#### Assigned task
Two lines mark the range in the entries below: the one holding "obtain ⟨t, ht, hpixel, hflag, hchanged, hpc, hi, -, -⟩" and the one holding "exact hno row hrow bit hbit hlands". Set down those two and all lines between them, exactly.

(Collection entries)
<<<<
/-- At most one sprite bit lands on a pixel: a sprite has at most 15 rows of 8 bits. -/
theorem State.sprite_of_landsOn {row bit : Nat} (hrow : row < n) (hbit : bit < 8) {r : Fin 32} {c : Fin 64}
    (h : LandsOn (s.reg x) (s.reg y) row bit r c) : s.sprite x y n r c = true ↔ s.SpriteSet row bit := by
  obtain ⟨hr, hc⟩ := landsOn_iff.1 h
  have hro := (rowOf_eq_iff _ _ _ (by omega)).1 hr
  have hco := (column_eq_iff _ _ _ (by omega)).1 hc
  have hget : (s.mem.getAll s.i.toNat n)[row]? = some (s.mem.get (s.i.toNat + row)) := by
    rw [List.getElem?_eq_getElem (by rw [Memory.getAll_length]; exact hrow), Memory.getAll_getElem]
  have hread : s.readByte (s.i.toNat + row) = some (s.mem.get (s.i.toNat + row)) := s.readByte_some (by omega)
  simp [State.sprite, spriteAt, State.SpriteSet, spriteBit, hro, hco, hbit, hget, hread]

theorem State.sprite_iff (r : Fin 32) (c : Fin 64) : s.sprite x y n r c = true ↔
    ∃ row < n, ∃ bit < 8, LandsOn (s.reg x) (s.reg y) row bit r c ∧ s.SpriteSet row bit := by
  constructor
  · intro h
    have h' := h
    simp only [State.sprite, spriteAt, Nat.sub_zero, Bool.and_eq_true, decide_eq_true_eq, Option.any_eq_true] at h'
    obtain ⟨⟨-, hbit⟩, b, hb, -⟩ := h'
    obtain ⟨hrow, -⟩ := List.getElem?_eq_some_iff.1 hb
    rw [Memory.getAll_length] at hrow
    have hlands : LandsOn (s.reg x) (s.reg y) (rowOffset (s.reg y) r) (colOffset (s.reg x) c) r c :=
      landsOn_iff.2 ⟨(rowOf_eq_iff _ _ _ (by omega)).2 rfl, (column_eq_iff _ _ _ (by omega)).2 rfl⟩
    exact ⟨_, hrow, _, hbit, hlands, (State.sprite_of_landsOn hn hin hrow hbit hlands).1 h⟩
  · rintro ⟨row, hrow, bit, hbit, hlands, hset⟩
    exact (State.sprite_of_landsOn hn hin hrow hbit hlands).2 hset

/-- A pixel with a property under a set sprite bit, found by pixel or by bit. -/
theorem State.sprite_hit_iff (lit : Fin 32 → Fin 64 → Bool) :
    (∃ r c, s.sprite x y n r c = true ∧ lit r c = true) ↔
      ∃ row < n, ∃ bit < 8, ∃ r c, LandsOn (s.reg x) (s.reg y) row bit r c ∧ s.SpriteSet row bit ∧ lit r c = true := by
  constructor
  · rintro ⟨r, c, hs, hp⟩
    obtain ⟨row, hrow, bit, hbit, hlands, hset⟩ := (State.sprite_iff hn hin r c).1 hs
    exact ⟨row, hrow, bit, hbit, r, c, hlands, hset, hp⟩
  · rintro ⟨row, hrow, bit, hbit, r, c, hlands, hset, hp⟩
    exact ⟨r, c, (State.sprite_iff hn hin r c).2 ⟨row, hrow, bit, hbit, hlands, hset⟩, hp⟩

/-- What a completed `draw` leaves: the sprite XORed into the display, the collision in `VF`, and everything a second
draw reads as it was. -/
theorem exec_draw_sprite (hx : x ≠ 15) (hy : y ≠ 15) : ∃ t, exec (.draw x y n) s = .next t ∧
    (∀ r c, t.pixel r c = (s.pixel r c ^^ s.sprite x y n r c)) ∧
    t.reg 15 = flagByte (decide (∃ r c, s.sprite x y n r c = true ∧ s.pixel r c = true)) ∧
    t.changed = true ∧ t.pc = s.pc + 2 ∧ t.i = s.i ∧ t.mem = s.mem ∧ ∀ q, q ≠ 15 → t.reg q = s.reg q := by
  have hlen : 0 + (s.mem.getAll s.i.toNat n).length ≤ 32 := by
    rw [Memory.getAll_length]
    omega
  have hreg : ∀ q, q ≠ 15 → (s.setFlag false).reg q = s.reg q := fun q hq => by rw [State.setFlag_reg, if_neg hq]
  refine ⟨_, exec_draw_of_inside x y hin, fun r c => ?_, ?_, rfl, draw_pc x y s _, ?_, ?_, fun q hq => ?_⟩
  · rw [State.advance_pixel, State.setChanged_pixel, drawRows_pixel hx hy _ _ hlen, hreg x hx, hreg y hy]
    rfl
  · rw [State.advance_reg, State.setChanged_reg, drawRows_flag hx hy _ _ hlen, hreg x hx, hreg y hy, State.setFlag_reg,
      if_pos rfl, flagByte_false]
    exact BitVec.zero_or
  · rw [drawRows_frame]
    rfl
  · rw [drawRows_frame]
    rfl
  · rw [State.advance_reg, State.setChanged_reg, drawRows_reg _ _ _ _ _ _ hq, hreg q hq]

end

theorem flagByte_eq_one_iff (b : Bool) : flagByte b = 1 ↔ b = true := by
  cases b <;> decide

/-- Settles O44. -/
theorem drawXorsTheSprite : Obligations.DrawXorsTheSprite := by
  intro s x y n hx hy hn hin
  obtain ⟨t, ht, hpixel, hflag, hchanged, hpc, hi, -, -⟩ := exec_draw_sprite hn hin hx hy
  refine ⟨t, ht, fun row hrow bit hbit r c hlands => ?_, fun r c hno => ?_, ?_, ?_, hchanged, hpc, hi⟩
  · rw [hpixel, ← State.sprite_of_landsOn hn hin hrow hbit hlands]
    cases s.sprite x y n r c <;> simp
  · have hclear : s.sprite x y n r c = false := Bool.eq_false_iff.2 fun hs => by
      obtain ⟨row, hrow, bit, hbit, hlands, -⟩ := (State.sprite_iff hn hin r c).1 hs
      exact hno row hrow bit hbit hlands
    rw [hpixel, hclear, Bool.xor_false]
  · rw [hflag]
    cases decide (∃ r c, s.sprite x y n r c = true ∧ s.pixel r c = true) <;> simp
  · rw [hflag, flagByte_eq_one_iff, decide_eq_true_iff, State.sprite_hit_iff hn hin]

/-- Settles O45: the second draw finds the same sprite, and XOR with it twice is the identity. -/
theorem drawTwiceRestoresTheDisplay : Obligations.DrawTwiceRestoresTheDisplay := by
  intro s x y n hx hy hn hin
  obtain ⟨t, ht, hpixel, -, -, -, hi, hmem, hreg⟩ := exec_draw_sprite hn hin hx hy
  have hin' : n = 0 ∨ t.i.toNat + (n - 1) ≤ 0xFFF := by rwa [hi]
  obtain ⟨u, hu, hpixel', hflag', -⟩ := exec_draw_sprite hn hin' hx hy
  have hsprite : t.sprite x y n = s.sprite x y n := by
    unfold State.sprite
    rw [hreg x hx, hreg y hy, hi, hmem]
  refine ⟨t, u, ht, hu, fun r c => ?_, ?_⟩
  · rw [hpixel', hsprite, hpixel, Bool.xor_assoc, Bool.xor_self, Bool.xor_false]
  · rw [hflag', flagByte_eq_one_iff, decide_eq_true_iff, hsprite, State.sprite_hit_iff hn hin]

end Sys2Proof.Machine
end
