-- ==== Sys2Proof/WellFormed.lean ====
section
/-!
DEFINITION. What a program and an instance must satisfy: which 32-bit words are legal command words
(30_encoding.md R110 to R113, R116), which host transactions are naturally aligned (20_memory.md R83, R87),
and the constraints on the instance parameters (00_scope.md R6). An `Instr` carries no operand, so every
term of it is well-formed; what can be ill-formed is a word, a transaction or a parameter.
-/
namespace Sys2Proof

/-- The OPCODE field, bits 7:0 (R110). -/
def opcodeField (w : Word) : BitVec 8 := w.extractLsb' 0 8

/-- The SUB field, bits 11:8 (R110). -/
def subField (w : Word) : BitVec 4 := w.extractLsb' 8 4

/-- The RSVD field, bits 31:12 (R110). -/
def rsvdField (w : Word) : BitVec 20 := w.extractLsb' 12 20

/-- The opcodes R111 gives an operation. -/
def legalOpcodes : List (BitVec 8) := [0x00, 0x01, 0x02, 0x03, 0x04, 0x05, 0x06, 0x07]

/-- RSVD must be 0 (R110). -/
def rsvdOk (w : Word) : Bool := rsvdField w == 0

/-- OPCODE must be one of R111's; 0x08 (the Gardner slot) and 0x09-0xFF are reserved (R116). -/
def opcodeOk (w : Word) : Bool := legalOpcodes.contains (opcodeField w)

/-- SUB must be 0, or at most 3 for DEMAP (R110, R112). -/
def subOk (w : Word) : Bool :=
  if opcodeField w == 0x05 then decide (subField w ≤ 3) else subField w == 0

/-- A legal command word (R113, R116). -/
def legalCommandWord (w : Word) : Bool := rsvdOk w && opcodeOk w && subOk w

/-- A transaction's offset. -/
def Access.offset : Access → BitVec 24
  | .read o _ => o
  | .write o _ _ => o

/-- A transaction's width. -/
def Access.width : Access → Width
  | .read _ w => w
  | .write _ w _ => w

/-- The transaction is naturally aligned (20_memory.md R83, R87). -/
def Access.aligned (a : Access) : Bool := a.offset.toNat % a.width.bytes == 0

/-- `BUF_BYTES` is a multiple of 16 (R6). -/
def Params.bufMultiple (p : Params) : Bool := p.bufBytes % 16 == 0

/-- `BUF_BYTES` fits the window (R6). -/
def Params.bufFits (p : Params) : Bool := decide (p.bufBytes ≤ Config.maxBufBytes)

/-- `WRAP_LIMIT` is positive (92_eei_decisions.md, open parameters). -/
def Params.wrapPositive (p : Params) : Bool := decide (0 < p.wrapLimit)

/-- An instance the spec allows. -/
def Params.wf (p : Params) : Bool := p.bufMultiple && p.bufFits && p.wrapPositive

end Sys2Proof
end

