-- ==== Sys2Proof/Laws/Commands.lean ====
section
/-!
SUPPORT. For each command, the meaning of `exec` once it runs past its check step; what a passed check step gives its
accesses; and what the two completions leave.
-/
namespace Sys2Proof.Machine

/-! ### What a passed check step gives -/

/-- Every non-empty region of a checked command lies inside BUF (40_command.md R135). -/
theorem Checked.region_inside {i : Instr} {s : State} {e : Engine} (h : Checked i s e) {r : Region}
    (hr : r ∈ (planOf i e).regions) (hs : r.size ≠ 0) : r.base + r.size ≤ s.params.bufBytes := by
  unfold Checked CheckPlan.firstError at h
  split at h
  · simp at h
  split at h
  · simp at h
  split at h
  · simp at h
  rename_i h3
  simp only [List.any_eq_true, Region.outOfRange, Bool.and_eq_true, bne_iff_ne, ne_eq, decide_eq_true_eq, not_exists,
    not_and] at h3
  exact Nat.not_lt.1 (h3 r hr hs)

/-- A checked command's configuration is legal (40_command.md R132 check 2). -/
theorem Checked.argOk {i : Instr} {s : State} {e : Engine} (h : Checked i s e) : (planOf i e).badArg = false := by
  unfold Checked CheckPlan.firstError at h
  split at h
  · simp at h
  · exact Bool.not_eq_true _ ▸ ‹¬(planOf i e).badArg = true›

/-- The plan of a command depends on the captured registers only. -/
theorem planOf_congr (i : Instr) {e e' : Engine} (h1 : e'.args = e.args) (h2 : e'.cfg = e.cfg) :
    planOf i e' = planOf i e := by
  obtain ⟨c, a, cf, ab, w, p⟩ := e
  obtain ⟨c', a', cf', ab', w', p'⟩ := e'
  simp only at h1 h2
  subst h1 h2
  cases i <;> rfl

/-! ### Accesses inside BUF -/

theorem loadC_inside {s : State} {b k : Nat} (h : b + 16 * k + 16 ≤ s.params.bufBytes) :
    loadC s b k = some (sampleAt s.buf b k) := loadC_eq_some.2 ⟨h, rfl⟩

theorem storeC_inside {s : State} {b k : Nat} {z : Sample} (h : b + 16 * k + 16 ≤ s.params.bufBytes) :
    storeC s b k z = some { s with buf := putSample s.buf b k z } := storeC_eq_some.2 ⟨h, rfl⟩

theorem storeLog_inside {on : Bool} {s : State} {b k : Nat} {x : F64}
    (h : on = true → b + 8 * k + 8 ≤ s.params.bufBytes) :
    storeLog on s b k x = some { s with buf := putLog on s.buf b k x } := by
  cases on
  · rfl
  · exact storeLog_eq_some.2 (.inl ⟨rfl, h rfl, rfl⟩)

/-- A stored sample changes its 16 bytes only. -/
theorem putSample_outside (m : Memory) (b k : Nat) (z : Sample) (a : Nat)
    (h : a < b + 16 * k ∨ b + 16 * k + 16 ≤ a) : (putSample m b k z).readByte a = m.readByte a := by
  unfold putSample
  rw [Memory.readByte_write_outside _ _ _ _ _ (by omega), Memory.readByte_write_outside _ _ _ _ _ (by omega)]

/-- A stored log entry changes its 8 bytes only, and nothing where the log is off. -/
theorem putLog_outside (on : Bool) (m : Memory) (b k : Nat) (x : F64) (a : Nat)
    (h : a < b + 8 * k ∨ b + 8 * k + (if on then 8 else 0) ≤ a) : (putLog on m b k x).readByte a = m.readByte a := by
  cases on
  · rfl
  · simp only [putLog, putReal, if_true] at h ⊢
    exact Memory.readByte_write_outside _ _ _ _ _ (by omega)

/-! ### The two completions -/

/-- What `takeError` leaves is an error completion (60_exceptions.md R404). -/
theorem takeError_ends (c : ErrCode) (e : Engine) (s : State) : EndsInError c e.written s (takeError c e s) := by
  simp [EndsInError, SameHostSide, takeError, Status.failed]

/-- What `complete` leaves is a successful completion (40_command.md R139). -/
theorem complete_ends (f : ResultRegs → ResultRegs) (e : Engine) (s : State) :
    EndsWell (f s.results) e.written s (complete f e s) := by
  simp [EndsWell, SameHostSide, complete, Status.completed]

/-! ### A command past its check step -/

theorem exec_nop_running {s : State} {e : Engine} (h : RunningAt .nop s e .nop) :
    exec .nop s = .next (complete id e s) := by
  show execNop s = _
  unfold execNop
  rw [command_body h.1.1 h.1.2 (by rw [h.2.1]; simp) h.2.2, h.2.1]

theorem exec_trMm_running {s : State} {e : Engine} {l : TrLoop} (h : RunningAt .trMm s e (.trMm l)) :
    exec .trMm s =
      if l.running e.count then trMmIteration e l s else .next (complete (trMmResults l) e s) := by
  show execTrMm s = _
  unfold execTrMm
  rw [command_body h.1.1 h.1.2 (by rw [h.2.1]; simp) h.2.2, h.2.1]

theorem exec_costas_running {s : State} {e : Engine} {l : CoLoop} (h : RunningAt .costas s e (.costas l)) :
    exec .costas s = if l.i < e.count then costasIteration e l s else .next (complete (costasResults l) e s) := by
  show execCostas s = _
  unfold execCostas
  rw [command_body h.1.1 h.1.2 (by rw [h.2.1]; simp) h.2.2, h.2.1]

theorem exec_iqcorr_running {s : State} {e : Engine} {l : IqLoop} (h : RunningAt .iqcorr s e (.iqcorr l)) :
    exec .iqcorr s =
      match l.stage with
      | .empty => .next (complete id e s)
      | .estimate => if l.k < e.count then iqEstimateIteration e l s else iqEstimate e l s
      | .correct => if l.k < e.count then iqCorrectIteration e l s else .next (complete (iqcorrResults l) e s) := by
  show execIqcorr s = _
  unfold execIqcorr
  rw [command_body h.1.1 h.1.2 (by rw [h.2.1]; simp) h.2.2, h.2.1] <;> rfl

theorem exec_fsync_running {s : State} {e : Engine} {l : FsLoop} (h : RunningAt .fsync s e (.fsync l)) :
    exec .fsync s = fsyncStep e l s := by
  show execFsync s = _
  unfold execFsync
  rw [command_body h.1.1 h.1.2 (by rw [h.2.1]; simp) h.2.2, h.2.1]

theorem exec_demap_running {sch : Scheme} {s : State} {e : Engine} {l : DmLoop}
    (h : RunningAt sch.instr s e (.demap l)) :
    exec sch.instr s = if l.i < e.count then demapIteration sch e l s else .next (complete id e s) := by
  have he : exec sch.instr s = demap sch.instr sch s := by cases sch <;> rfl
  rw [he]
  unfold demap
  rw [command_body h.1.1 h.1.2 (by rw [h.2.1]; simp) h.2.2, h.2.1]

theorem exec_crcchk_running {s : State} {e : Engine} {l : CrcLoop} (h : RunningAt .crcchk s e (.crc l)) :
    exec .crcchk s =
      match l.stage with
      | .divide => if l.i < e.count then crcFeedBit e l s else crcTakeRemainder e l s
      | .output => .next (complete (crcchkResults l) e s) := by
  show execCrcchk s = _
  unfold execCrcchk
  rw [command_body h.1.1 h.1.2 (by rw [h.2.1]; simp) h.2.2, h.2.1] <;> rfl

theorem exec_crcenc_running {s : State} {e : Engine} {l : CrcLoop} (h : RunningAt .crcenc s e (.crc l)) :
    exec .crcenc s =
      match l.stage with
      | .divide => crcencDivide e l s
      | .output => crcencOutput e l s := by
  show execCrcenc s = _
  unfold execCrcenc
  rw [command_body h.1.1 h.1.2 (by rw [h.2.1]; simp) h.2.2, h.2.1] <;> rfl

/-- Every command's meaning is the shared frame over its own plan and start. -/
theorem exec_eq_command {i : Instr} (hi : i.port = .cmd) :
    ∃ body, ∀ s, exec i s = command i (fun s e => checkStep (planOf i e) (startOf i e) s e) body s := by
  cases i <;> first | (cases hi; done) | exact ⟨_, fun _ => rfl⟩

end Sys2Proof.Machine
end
>>>>
#### The completed task
  obtain ⟨t, ht, hpixel, hflag, hchanged, hpc, hi, -, -⟩ := exec_draw_sprite hn hin hx hy
  refine ⟨t, ht, fun row hrow bit hbit r c hlands => ?_, fun r c hno => ?_, ?_, ?_, hchanged, hpc, hi⟩
  · rw [hpixel, ← State.sprite_of_landsOn hn hin hrow hbit hlands]
    cases s.sprite x y n r c <;> simp
  · have hclear : s.sprite x y n r c = false := Bool.eq_false_iff.2 fun hs => by
      obtain ⟨row, hrow, bit, hbit, hlands, -⟩ := (State.sprite_iff hn hin r c).1 hs
      exact hno row hrow bit hbit hlands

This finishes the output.